Acromegaly results in disfiguring growth and numerous medical complications. This disease is typically caused by growth hormone (GH)–secreting pituitary adenomas, which are treated first by resection, followed by radiation and/or medical therapy if needed. A subset of acromegalics have dual-staining pituitary adenomas (DSPAs), which stain for GH and prolactin. Presentations and treatment outcomes for acromegalics with DSPAs are not well understood.

METHODS

The authors retrospectively reviewed the records of more than 5 years of pituitary adenomas resected at their institution. Data were collected on variables related to clinical presentation, tumor pathology, radiological size, and disease recurrence. The Fisher’s exact test, ANOVA, Student t-test, chi-square test, and Cox proportional hazards and multiple logistic regression were used to measure statistical significance.

RESULTS

Of 593 patients with pituitary adenoma, 91 presented with acromegaly. Of these 91 patients, 69 (76%) had tumors that stained for GH only (single-staining somatotrophic adenomas [SSAs]), while 22 (24%) had tumors that stained for GH and prolactin (DSPAs).
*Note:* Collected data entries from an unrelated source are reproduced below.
/-- A frame that decodes is well formed, and its instruction's frame has its bytes (R82, R86). -/
theorem encode_of_decodeFrame {f : WireFrame} {i : Instr} (hd : decodeFrame f = .ok i) :
    i.wellFormed = true ∧ ∃ g : WireFrame, encode i = .frame g ∧ g.out = f.out ∧ g.nIn = f.nIn := by
  unfold decodeFrame at hd
  split at hd
  next => cases hd
  next op rest hout =>
    have hshort : ∀ {n j}, shortFrame f n op j = .ok i → j.wellFormed = true → encode j = plainFrame [op] n →
        i.wellFormed = true ∧ ∃ g : WireFrame, encode i = .frame g ∧ g.out = f.out ∧ g.nIn = f.nIn :=
      fun h hw he => by
        obtain ⟨rfl, ho, hn⟩ := eq_of_shortFrame hout h
        exact ⟨hw, _, he, ho.symm, hn.symm⟩
    by_cases h : op = opWREN
    · rw [if_pos h] at hd
      exact hshort hd rfl (by rw [h]; rfl)
    rw [if_neg h] at hd
    by_cases h : op = opWRDI
    · rw [if_pos h] at hd
      exact hshort hd rfl (by rw [h]; rfl)
    rw [if_neg h] at hd
    by_cases h : op = opRDSR
    · rw [if_pos h] at hd
      exact hshort hd rfl (by rw [h]; rfl)
    rw [if_neg h] at hd
    by_cases h : op = opRDID
    · rw [if_pos h] at hd
      exact hshort hd rfl (by rw [h]; rfl)
    rw [if_neg h] at hd
    by_cases h : op = opSLEEP
    · rw [if_pos h] at hd
      exact hshort hd rfl (by rw [h]; rfl)
    rw [if_neg h] at hd
    by_cases h : op = opWRSR
    · rw [if_pos h] at hd
      split at hd
      next v =>
        split at hd
        next hn =>
          cases hd
          exact ⟨rfl, _, rfl, by rw [hout, h], hn.symm⟩
        next => cases hd
      next => cases hd
    rw [if_neg h] at hd
    by_cases h : op = opREAD
    · rw [if_pos h] at hd
      split at hd
      next a hs =>
        split at hd
        next hn =>
          cases hd
          refine ⟨rfl, _, rfl, ?_, by simpa using hn⟩
          rw [hout, h, bytes_of_splitAddr hs, List.append_nil]
        next => cases hd
      next => cases hd
    rw [if_neg h] at hd
    by_cases h : op = opWRITE
    · rw [if_pos h] at hd
      split at hd
      next a p hs =>
        split at hd
        next hn =>
          split at hd
          next hp =>
            cases hd
            refine ⟨by simpa [Instr.wellFormed] using hp, _, rfl, ?_, hn.symm⟩
            rw [hout, h, bytes_of_splitAddr hs]
          next => cases hd
        next => cases hd
      next => cases hd
    rw [if_neg h] at hd
    cases hd

end Sys2Proof
end

section
/-! SUPPORT. The statements of the decoder, settled. -/

namespace Sys2Proof.Proofs

open Sys2Proof

/-- Settles O2: an instruction's word is a frame or a command, and each decoder gives back what was encoded. -/
theorem encodedInstructionsDecodeBack : Obligations.EncodedInstructionsDecodeBack := by
  intro i hw
  cases hi : encode i with
  | command h => exact decode_encode_host i h hi hw
  | frame f => exact decode_encode_frame i f hi hw

/-- Settles O3: each decoder's answer is well formed and encodes to the bytes, or to the code, it was read off. -/
theorem decodedWordsEncodeBack : Obligations.DecodedWordsEncodeBack :=
  ⟨fun _ _ => encode_of_decodeFrame, fun _ _ => encode_of_decodeCommand⟩

/-- Settles O1: the eight words, decoded. -/
theorem sampleWordsDecode : Obligations.SampleWordsDecode := by
  refine ⟨?_, ?_, ?_, ?_, ?_, ?_, ?_, ?_⟩ <;> decide

end Sys2Proof.Proofs
end

section
/-! SUPPORT. What exchanges and a transaction can do, whatever the transport answers and however they end: the bytes the
device took, the events on TRACE, and what is left as it was (R57, R58, D38). -/

namespace Sys2Proof.Machine

/-! ## Exchanges -/

/-- An event of an exchange (R55). -/
def Event.IsExchange (e : Event) : Prop := (∃ o v, e = .xfer o v) ∨ ∃ o, e = .xferFail o

/-- From `b` to `b'` the device took `bytes`, at most `m` exchanges were put on TRACE, and no fault was cleared. -/
structure Bus.Exchanged (c : Config) (bytes : List Byte) (m : Nat) (b b' : Bus) : Prop where
  dev : b'.dev = devRun c b.dev bytes
  gp : b'.gp = b.gp
  claim : b'.claim = b.claim
  trace : ∃ inner, b'.trace = b.trace ++ inner ∧ inner.length ≤ m ∧ ∀ e ∈ inner, e.IsExchange
  faults : b.faults <+: b'.faults
  nodup : b.faults.Nodup → b'.faults.Nodup

theorem Bus.Exchanged.refl (c : Config) (b : Bus) : Bus.Exchanged c [] 0 b b :=
  ⟨rfl, rfl, rfl, ⟨[], by simp⟩, List.prefix_rfl, id⟩

theorem Bus.Exchanged.trans {c : Config} {xs ys : List Byte} {m n : Nat} {b b1 b2 : Bus}
    (h1 : Bus.Exchanged c xs m b b1) (h2 : Bus.Exchanged c ys n b1 b2) : Bus.Exchanged c (xs ++ ys) (m + n) b b2 := by
  obtain ⟨in1, t1, l1, e1⟩ := h1.trace
  obtain ⟨in2, t2, l2, e2⟩ := h2.trace
  refine ⟨?_, h2.gp.trans h1.gp, h2.claim.trans h1.claim, ⟨in1 ++ in2, ?_, ?_, ?_⟩, h1.faults.trans h2.faults,
    fun h => h2.nodup (h1.nodup h)⟩
  · rw [h2.dev, h1.dev, devRun_append]
  · rw [t2, t1, List.append_assoc]
  · rw [List.length_append]; omega
  · exact fun e he => (List.mem_append.mp he).elim (e1 e) (e2 e)

theorem Bus.Exchanged.mono {c : Config} {xs : List Byte} {m n : Nat} {b b' : Bus} (h : Bus.Exchanged c xs m b b')
    (hmn : m ≤ n) : Bus.Exchanged c xs n b b' := by
  obtain ⟨inner, ht, hl, he⟩ := h.trace
  exact { h with trace := ⟨inner, ht, hl.trans hmn, he⟩ }

/-- The device takes a byte: no event, and at most a fault recorded. -/
theorem Bus.devTake_exchanged (c : Config) (out : Byte) (b : Bus) : Bus.Exchanged c [out] 0 b (b.devTake c out) := by
  unfold Bus.devTake
  cases devFault c b.dev out with
  | none => exact ⟨rfl, rfl, rfl, ⟨[], by simp⟩, List.prefix_rfl, id⟩
  | some f =>
    refine ⟨rfl, rfl, rfl, ⟨[], by simp⟩, ?_, fun hn => ?_⟩
    · simp only [Bus.raise]
      split
      · exact List.prefix_rfl
      · exact ⟨[f], rfl⟩
    · simp only [Bus.raise]
      split
      case isTrue => exact hn
      case isFalse hf => exact hn.append (List.nodup_singleton f) (by simpa using hf)

theorem Bus.emit_exchanged (c : Config) (e : Event) (he : e.IsExchange) (b : Bus) :
    Bus.Exchanged c [] 1 b (b.emit e) :=
  ⟨rfl, rfl, rfl, ⟨[e], rfl, le_rfl, by simpa using he⟩, List.prefix_rfl, id⟩

/-- A piece of a frame that is to send `bytes`: wherever it ends the device took some first part of them, and all of them
where the value answered is a `full` one. -/
def Flow.Takes {α : Type} (c : Config) (bytes : List Byte) (full : α → Bool) (b : Bus) : Flow α → Prop
  | .done a b' => ∃ pre, pre <+: bytes ∧ (full a = true → pre = bytes) ∧ Bus.Exchanged c pre bytes.length b b'
  | .halt b' => ∃ pre, pre <+: bytes ∧ Bus.Exchanged c pre bytes.length b b'

/-- Where a piece ends, whichever way, the device took some first part of the bytes. -/
theorem Flow.Takes.bus {α : Type} {c : Config} {bytes : List Byte} {full : α → Bool} {b : Bus} {x : Flow α}
    (h : x.Takes c bytes full b) : ∃ pre, pre <+: bytes ∧ Bus.Exchanged c pre bytes.length b x.bus := by
  cases x with
  | done a b' =>
    obtain ⟨pre, hp, -, hx⟩ := h
    exact ⟨pre, hp, hx⟩
  | halt b' => exact h

/-- Bytes in two parts: the second part is begun only where the first was taken in full. -/
theorem Flow.Takes.andThen {α β : Type} {c : Config} {xs ys : List Byte} {full : α → Bool} {full' : β → Bool} {b : Bus}
    {x : Flow α} {k : α → Bus → Flow β} (hx : x.Takes c xs full b)
    (hgo : ∀ a b1, full a = true → (k a b1).Takes c ys full' b1)
    (hstop : ∀ a b1, full a = false → ∃ r, k a b1 = .done r b1 ∧ full' r = false) :
    (x.andThen k).Takes c (xs ++ ys) full' b := by
  have hle : xs.length ≤ (xs ++ ys).length := by simp
  cases x with
  | halt b1 =>
    obtain ⟨pre, hp, h1⟩ := hx
    exact ⟨pre, hp.trans ⟨ys, rfl⟩, h1.mono hle⟩
  | done a b1 =>
    obtain ⟨pre, hp, hfull, h1⟩ := hx
    rw [Flow.andThen_done]
    cases ha : full a with
    | false =>
      obtain ⟨r, hr, hf⟩ := hstop a b1 ha
      rw [hr]
      exact ⟨pre, hp.trans ⟨ys, rfl⟩, by simp [hf], h1.mono hle⟩
    | true =>
      have hgo := hgo a b1 ha
      rw [hfull ha] at h1
      cases hk : k a b1 with
      | halt b2 =>
        rw [hk] at hgo
        obtain ⟨pre', hp', h2⟩ := hgo
        exact ⟨xs ++ pre', (List.prefix_append_right_inj xs).mpr hp', by simpa using h1.trans h2⟩
      | done r b2 =>
        rw [hk] at hgo
        obtain ⟨pre', hp', hf', h2⟩ := hgo
        exact ⟨xs ++ pre', (List.prefix_append_right_inj xs).mpr hp', fun h => by rw [hf' h],
          by simpa using h1.trans h2⟩

/-- One exchange (R56, D38). -/
theorem Bus.doXfer_takes (c : Config) (out : Byte) (b : Bus) : (b.doXfer c out).Takes c [out] Option.isSome b := by
  have hans : ∀ a, Bus.Exchanged c [] 0 b { b with answers := a } := fun a =>
    ⟨rfl, rfl, rfl, ⟨[], by simp⟩, List.prefix_rfl, id⟩
  have hmay : ∀ took a, ∃ pre, pre <+: [out] ∧
      Bus.Exchanged c pre 0 b (Bus.devMayTake c took out { b with answers := a }) := fun took a => by
    cases took
    · exact ⟨[], ⟨[out], rfl⟩, hans a⟩
    · exact ⟨[out], List.prefix_rfl, (hans a).trans (Bus.devTake_exchanged c out _)⟩
  have hends : ∀ {a : Option Byte} {b' : Bus} {pre}, pre <+: [out] → (a.isSome = true → pre = [out]) →
      Bus.Exchanged c pre 1 b b' → (b'.unlessFaulted a).Takes c [out] Option.isSome b := fun hp hf hx => by
    unfold Bus.unlessFaulted
    split
    · exact ⟨_, hp, hf, hx⟩
    · exact ⟨_, hp, hx⟩
  unfold Bus.doXfer
  cases b.answers.xferHead with
  | byte draw =>
    have htake := (hans b.answers.xferRest).trans (Bus.devTake_exchanged c out _)
    exact hends List.prefix_rfl (fun _ => rfl)
      (by simpa using htake.trans (Bus.emit_exchanged c (.xfer out _) (.inl ⟨_, _, rfl⟩) _))
  | fail took =>
    obtain ⟨pre, hp, hx⟩ := hmay took b.answers.xferRest
    exact hends hp (fun h => by cases h)
      (by simpa using hx.trans (Bus.emit_exchanged c (.xferFail out) (.inr ⟨_, rfl⟩) _))
  | hang took =>
    obtain ⟨pre, hp, hx⟩ := hmay took b.answers.xferRest
    exact ⟨pre, hp, hx.mono (Nat.zero_le _)⟩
Patients with DSPAs were more likely to present with decreased libido (p = 0.012), signs of acromegalic growth (p = 0.0001), hyperhidrosis (p = 0.0001), and headaches (p = 0.043) than patients with SSAs. DSPAs presented with significantly higher serum prolactin (60.7 vs 10.0 µg/L, p = 0.0002) and insulin-like growth factor-1 (IGF-1) (803.6 vs 480.0 ng/ml, p = 0.0001), and were more likely to have IGF-1 levels > 650 ng/ml (n = 13 [81.3%] vs n = 6 [21.4%], p = 0.0001) than patients with SSAs despite similar sizes (1.8 vs 1.7 cm, p = 0.5). Patients with DSPAs under 35 years of age were more likely to have a recurrence (n = 4 [50.0%] vs n = 3 [11.1%], p = 0.01) than patients with SSAs under the age of 35. DSPA patients were less likely to achieve remission with surgery than SSA patients (n = 2 [20%] vs n = 19 [68%], p = 0.01). Univariate analysis identified single-staining tumors (p = 0.02), gross-total resection (p = 0.02), and tumor diameter (p = 0.05) as predictors of surgical remission. Multiple logistic regression demonstrated that SSAs (p = 0.04) were independently associated with surgical remission of acromegaly. Kaplan-Meier analysis revealed that DSPAs had more time until disease remission (p = 0.033).

CONCLUSIONS

Acromegalics with tumors that stain for prolactin and GH, which represented almost a quarter of acromegalics in this cohort, had more aggressive clinical presentations and postoperative outcomes than SSAs. Prolactin staining provides useful information for acromegalics undergoing pituitary surgery.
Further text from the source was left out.